I am looking or seeking for other contractors thoughts of how to deal with the 5 foot deep trench footing for getting the water away from the foundation footings. Frost protection here requires five feet deep below surface footing depth. The sides and back will have soil placed against basement walls to take care of frost depth requirements. The walk out basement required me to dig 5 feet deep foundation footings and wrap it around each side 10 going bask to the back wall. The back and side walls drain tile will flow out from the front of the basement to the surface day lighted. the front and 10 feet back on each side will be 5 feet below the surface with no out let for the water that settles in the cut, filled with compacted soil. 
Any comments on how you would handle this getting the water away fromt he basement footing in front of the house? 
It could just go down to the water table, or it could pool and possibly freeze under the footings, thats my concern.


----------



## S.R.E. (Apr 8, 2010)

You need to have drainage that is below the bottom of the slab all the way around. Like Rino said if it is a porch don't worry about it but, you need drainage between the porch and the basement wall. Diagrams or pictures would be helpful.


----------



## Timo (Nov 22, 2006)

In my area, footing drains are designed to protect any habitable space below grade. I've never fooled with draining a sub-footer. Certainly not one five feet below slab elevation.

If this were a crawl space, would your local code require drains?


----------



## tgeb (Feb 9, 2006)

It sure would be nice to have a picture of this...

But I think I get the drift of what is going on here, you have a "walk out" condition that requires a deep footing, and you don't want to have to day light from the lower depth. Is this correct?
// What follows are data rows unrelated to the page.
-- ==== Sys2Proof/Machine/Dispatch.lean ====
section
/-! DEFINITION. The dispatch: one arm per operation, each one call of its meaning. -/

namespace Sys2Proof.Machine

open Sys2Proof

def exec (i : Instr) (s : State) : Host.Outcome State Fault Refusal :=
  match i with
  | .configure mode => Sys2Proof.Machine.execConfigure mode s
  | .transfer addr msgs => Sys2Proof.Machine.execTransfer addr msgs s
  | .msgWrite restart stop buf => Sys2Proof.Machine.execMsgWrite restart stop buf s
  | .msgRead restart stop len => Sys2Proof.Machine.execMsgRead restart stop len s
  | .addrW a => Sys2Proof.Machine.execAddrW a s
  | .addrR a => Sys2Proof.Machine.execAddrR a s
  | .setClock v => Sys2Proof.Machine.execSetClock v s
  | .setData v => Sys2Proof.Machine.execSetData v s
  | .readData => Sys2Proof.Machine.execReadData s
  | .readClock => Sys2Proof.Machine.execReadClock s
  | .delayQ => Sys2Proof.Machine.execDelayQ s
  | .delayH => Sys2Proof.Machine.execDelayH s
  | .start => Sys2Proof.Machine.execStart s
  | .rstart => Sys2Proof.Machine.execRstart s
  | .stop => Sys2Proof.Machine.execStop s
  | .writeBit b => Sys2Proof.Machine.execWriteBit b s
  | .readBit => Sys2Proof.Machine.execReadBit s
  | .sendByte b => Sys2Proof.Machine.execSendByte b s
  | .recvByte ack => Sys2Proof.Machine.execRecvByte ack s
  | .pStart => Sys2Proof.Machine.execPStart s
  | .pWrite b => Sys2Proof.Machine.execPWrite b s
  | .pRead ack => Sys2Proof.Machine.execPRead ack s
  | .pStop => Sys2Proof.Machine.execPStop s
  | .evAddr dir => Sys2Proof.Machine.execEvAddr dir s
  | .evStop => Sys2Proof.Machine.execEvStop s
  | .evRxByte b => Sys2Proof.Machine.execEvRxByte b s
  | .evTxReq prev => Sys2Proof.Machine.execEvTxReq prev s
  | .evBusErr => Sys2Proof.Machine.execEvBusErr s
  | .evColl => Sys2Proof.Machine.execEvColl s
  | .readRegister index => Sys2Proof.Machine.execReadRegister index s
  | .writeRegister index byte => Sys2Proof.Machine.execWriteRegister index byte s
  | .detect addr => Sys2Proof.Machine.execDetect addr s
  | .write addr bytes => Sys2Proof.Machine.execWrite addr bytes s
  | .read addr count => Sys2Proof.Machine.execRead addr count s
  | .writeThenRead addr bytes count => Sys2Proof.Machine.execWriteThenRead addr bytes count s
  | .regRead8 addr reg => Sys2Proof.Machine.execRegRead8 addr reg s
  | .regWrite8 addr reg val => Sys2Proof.Machine.execRegWrite8 addr reg val s
  | .regRead16Be addr reg => Sys2Proof.Machine.execRegRead16Be addr reg s
  | .regRead16Le addr reg => Sys2Proof.Machine.execRegRead16Le addr reg s
  | .regWrite16Be addr reg word => Sys2Proof.Machine.execRegWrite16Be addr reg word s
  | .regWrite16Le addr reg word => Sys2Proof.Machine.execRegWrite16Le addr reg word s
  | .updateMasked addr reg mask value => Sys2Proof.Machine.execUpdateMasked addr reg mask value s

end Sys2Proof.Machine
end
If it is, Chris already gave you the answer.

Back fill to below the slab, run your drains from there. The 5' of foundation below won't care.


----------



## rino1494 (Jan 31, 2006)

Oh, I understand now. You dug a frost footing for a walkout. It is ideal to run a footer drain to drain water away from the footers to daylight. If you cannot achieve this, then bring the drain halfway up the wall and run to daylight. If you still cannot acheive this, then come up halfway and run a pipe through the wall and into the basement and install a sump bucket.

Like I said before, it is ideal to drain from the bottom of the footer, but as long as you are below the basement slab, you are ok.


----------



## CanDoExcavating (Feb 11, 2010)

You don't need to worry about the walk out footing just leave as is we never tile walkouts here in SD


----------